I've had two heelers at different times that were both awful chicken killers. I just never take my eyes off the dog when she is loose and keep the chickens behind electric net. I've read of an interesting trick from "highlands" who posts here on the pig board, called the "electric chicken". Suspend a freshly dead chicken from a pole with a hot wire running to the chicken. Turn the dog loose, hide and wait. Haven't tried it yet but it sounds like it would work well!


----------



## karenbrat1 (Jun 25, 2009)

P.S. -- telling my heelers "NO" did not work. I could have the dog out with the chickens and as long as I kept my eye on the dog she wouldn't do anything -- she would look at the chickens, then check to see if I was watching her -- because she knew I'd beat the crap out of her if she did it while I was watching. But if I got too busy to watch her for, seriously, 20 seconds, she would be gone and when I'd find her there'd be a bird in her mouth. This happened with both dogs. They are a very smart, hardheaded and sneaky breed.


----------



## rscheiderer (Dec 30, 2009)

Depends on the dog. First (and clearly the best) is to make sure that your dog KNOWS that you are the BOSS, no question. That's harder with some dogs than others. One dog I have now is less than a year old but he won't touch anything that I've told him is "mine." If he even looks at a chicken or a full pail of milk I just give him a "no" sound. When I first got him, he chased a chicken. I made my "no" sound (kind of an "ah ah ah" noise) and said "that's mine" and he never did it again. So easy. My terrier, on the other hand, didn't get it. She thought chickens were the most fun toys I ever got for her. I'll probably get some criticism for this, but when she killed a chicken, I beat the everloving snot out of her with that chicken. She's never slipped again. As a last resort, I remember my Dad's remedy. He tied the dead chicken to the dog's collar, with a rope just long enough that the dog tripped on it all the time. As the bird "ripened" the dog was effectively shunned by all because of the smell, which is the worst thing in the world for a dog. My dad never removed the bird. It rotted off, and then he removed the rope. Yuk.


----------



## Beaners (Feb 23, 2005)

Are these Australian Shepherds or Australian Cattle Dogs, aka Heelers? They're both herding dogs but they're very different breeds. 

I don't know anything about teaching dogs to leave chickens alone, but I do have a dog who was convicted of chicken-killing before he got to my house. He doesn't dare look sideways at our ducks.
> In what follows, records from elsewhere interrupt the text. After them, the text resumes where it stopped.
theorem exec_ldReg (dst src : R8) (s : State) :
    exec (.ldReg dst src) s = finish (Instr.ldReg dst src).slot (ldReg dst src s) := by
  cases dst <;> cases src <;> rfl

theorem exec_ldRegImm (dst : R8) (n : Byte) (s : State) :
    exec (.ldRegImm dst n) s = finish (Instr.ldRegImm dst n).slot (s.setReg dst n) := by
  cases dst <;> rfl

theorem exec_ldRegAtHl (dst : R8) (s : State) :
    exec (.ldRegAtHl dst) s = finish (Instr.ldRegAtHl dst).slot (ldRegFrom dst s.hl s) := by
  cases dst <;> rfl

theorem exec_ldAtHlReg (src : R8) (s : State) :
    exec (.ldAtHlReg src) s = finish (Instr.ldAtHlReg src).slot (s.memWrite s.hl (s.reg src)) := by
  cases src <;> rfl

theorem exec_ldPair (p : R16) (n : Word) (s : State) :
    exec (.ldPair p n) s = finish (Instr.ldPair p n).slot (s.setPair p n) := by
  cases p <;> rfl

theorem exec_push (p : R16Stk) (s : State) :
    exec (.push p) s = finish (Instr.push p).slot (s.push16 (s.stkPair p)) := by
  cases p <;> rfl

theorem exec_pop (p : R16Stk) (s : State) :
    exec (.pop p) s = finish (Instr.pop p).slot (popPair p s) := by
  cases p <;> rfl

theorem exec_alu (op : AluOp) (src : AluSrc) (s : State) :
    exec (.alu op src) s = finish (Instr.alu op src).slot (aluStep op src s) := by
  rcases src with (_ | _) | _ <;> cases op <;> first | rfl | (rename_i r; cases r <;> rfl)

theorem exec_inc8 (o : Operand8) (s : State) :
    exec (.inc8 o) s = finish (Instr.inc8 o).slot (incOperand o s) := by
  rcases o with (_ | _) <;> first | rfl | (rename_i r; cases r <;> rfl)

theorem exec_dec8 (o : Operand8) (s : State) :
    exec (.dec8 o) s = finish (Instr.dec8 o).slot (decOperand o s) := by
  rcases o with (_ | _) <;> first | rfl | (rename_i r; cases r <;> rfl)

theorem exec_addHl (p : R16) (s : State) :
    exec (.addHl p) s = finish (Instr.addHl p).slot (addHlStep p s) := by
  cases p <;> rfl

theorem exec_incPair (p : R16) (s : State) :
    exec (.incPair p) s = finish (Instr.incPair p).slot (s.setPair p (s.pair p + 1)) := by
  cases p <;> rfl

theorem exec_decPair (p : R16) (s : State) :
    exec (.decPair p) s = finish (Instr.decPair p).slot (s.setPair p (s.pair p - 1)) := by
  cases p <;> rfl

theorem exec_rot (op : RotOp) (o : Operand8) (s : State) :
    exec (.rot op o) s = finish (Instr.rot op o).slot (rotStep op o s) := by
  rcases o with (_ | _) <;> cases op <;> first | rfl | (rename_i r; cases r <;> rfl)

theorem exec_bitTest (n : Fin 8) (o : Operand8) (s : State) :
    exec (.bitTest n o) s = finish (Instr.bitTest n o).slot (bitTestStep n o s) := by
  match n with
  | 0 | 1 | 2 | 3 | 4 | 5 | 6 | 7 => rcases o with (_ | _) <;> first | rfl | (rename_i r; cases r <;> rfl)

theorem exec_bitRes (n : Fin 8) (o : Operand8) (s : State) :
    exec (.bitRes n o) s = finish (Instr.bitRes n o).slot (bitResStep n o s) := by
  match n with
  | 0 | 1 | 2 | 3 | 4 | 5 | 6 | 7 => rcases o with (_ | _) <;> first | rfl | (rename_i r; cases r <;> rfl)

theorem exec_bitSet (n : Fin 8) (o : Operand8) (s : State) :
    exec (.bitSet n o) s = finish (Instr.bitSet n o).slot (bitSetStep n o s) := by
  match n with
  | 0 | 1 | 2 | 3 | 4 | 5 | 6 | 7 => rcases o with (_ | _) <;> first | rfl | (rename_i r; cases r <;> rfl)

theorem exec_jpCond (cc : Cond) (n : Word) (s : State) :
    exec (.jpCond cc n) s = jumpIf cc n (Instr.jpCond cc n).slot s := by
  cases cc <;> rfl

theorem exec_jrCond (cc : Cond) (e : Byte) (s : State) :
    exec (.jrCond cc e) s = jumpIf cc (s.relTarget e) (Instr.jrCond cc e).slot s := by
  cases cc <;> rfl

theorem exec_callCond (cc : Cond) (n : Word) (s : State) :
    exec (.callCond cc n) s = callIf cc n (Instr.callCond cc n).slot s := by
  cases cc <;> rfl

theorem exec_retCond (cc : Cond) (s : State) :
    exec (.retCond cc) s = returnIf cc (Instr.retCond cc).slot s := by
  cases cc <;> rfl

theorem exec_rst (y : Fin 8) (s : State) :
    exec (.rst y) s = finish (Instr.rst y).slot (callTo (BitVec.ofNat 16 (8 * y.val)) s) := by
  match y with
  | 0 | 1 | 2 | 3 | 4 | 5 | 6 | 7 => rfl

theorem exec_illegal (k : IllegalSlot) (s : State) :
    exec (.illegal k) s = raiseUnknownOpcode k.opcode s := by
  cases k <;> rfl

theorem exec_nop (s : State) : exec .nop s = finish Instr.nop.slot s := rfl

theorem exec_ldAtBcA (s : State) : exec .ldAtBcA s = finish Instr.ldAtBcA.slot (s.memWrite s.bc s.a) := rfl

theorem exec_rlca (s : State) : exec .rlca s = finish Instr.rlca.slot (rotAccStep .rlc s) := rfl

theorem exec_ldAtA16Sp (n : Word) (s : State) :
    exec (.ldAtA16Sp n) s = finish (Instr.ldAtA16Sp n).slot (s.memWrite16 n s.sp) := rfl

theorem exec_ldAAtBc (s : State) : exec .ldAAtBc s = finish Instr.ldAAtBc.slot (ldRegFrom .a s.bc s) := rfl

theorem exec_rrca (s : State) : exec .rrca s = finish Instr.rrca.slot (rotAccStep .rrc s) := rfl

theorem exec_stop (pad : Byte) (s : State) :
    exec (.stop pad) s = finish (Instr.stop pad).slot { s with power := .stopped } := rfl

theorem exec_ldAtDeA (s : State) : exec .ldAtDeA s = finish Instr.ldAtDeA.slot (s.memWrite s.de s.a) := rfl

theorem exec_rla (s : State) : exec .rla s = finish Instr.rla.slot (rotAccStep .rl s) := rfl

theorem exec_jrE8 (e : Byte) (s : State) :
    exec (.jrE8 e) s = finish (Instr.jrE8 e).slot (s.jump (s.relTarget e)) := rfl

theorem exec_ldAAtDe (s : State) : exec .ldAAtDe s = finish Instr.ldAAtDe.slot (ldRegFrom .a s.de s) := rfl

theorem exec_rra (s : State) : exec .rra s = finish Instr.rra.slot (rotAccStep .rr s) := rfl

theorem exec_ldAtHlIncA (s : State) : exec .ldAtHlIncA s = finish Instr.ldAtHlIncA.slot (storeAThenHl (s.hl + 1) s) := rfl

theorem exec_daa (s : State) : exec .daa s = finish Instr.daa.slot (daaStep s) := rfl

theorem exec_ldAAtHlInc (s : State) : exec .ldAAtHlInc s = finish Instr.ldAAtHlInc.slot (loadAThenHl (s.hl + 1) s) := rfl

theorem exec_cpl (s : State) : exec .cpl s = finish Instr.cpl.slot (cplStep s) := rfl

theorem exec_ldAtHlDecA (s : State) : exec .ldAtHlDecA s = finish Instr.ldAtHlDecA.slot (storeAThenHl (s.hl - 1) s) := rfl

theorem exec_ldAtHlD8 (n : Byte) (s : State) :
    exec (.ldAtHlD8 n) s = finish (Instr.ldAtHlD8 n).slot (s.memWrite s.hl n) := rfl

theorem exec_scf (s : State) : exec .scf s = finish Instr.scf.slot (s.setFlags s.flagZ false false true) := rfl

theorem exec_ldAAtHlDec (s : State) : exec .ldAAtHlDec s = finish Instr.ldAAtHlDec.slot (loadAThenHl (s.hl - 1) s) := rfl

theorem exec_ccf (s : State) : exec .ccf s = finish Instr.ccf.slot (s.setFlags s.flagZ false false (!s.flagC)) := rfl

theorem exec_halt (s : State) : exec .halt s = finish Instr.halt.slot { s with power := .halted } := rfl

theorem exec_jpA16 (n : Word) (s : State) :
    exec (.jpA16 n) s = finish (Instr.jpA16 n).slot (s.jump n) := rfl

theorem exec_ret (s : State) : exec .ret s = finish Instr.ret.slot (returnStep s) := rfl

theorem exec_prefixCb (op2 : Byte) (s : State) :
    exec (.prefixCb op2) s = runSecondary op2 s := rfl

theorem exec_callA16 (n : Word) (s : State) :
    exec (.callA16 n) s = finish (Instr.callA16 n).slot (callTo n s) := rfl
There is always a fence between them, but they will charge the fence at him and he will head in the other direction. They aren't fluttery and flighty like chickens so he doesn't get any fun out of them.

Kayleigh


----------



## tinknal (May 21, 2004)

rscheiderer said:


> As a last resort, I remember my Dad's remedy. He tied the dead chicken to the dog's collar, with a rope just long enough that the dog tripped on it all the time. As the bird "ripened" the dog was effectively shunned by all because of the smell, which is the worst thing in the world for a dog. My dad never removed the bird. It rotted off, and then he removed the rope. Yuk.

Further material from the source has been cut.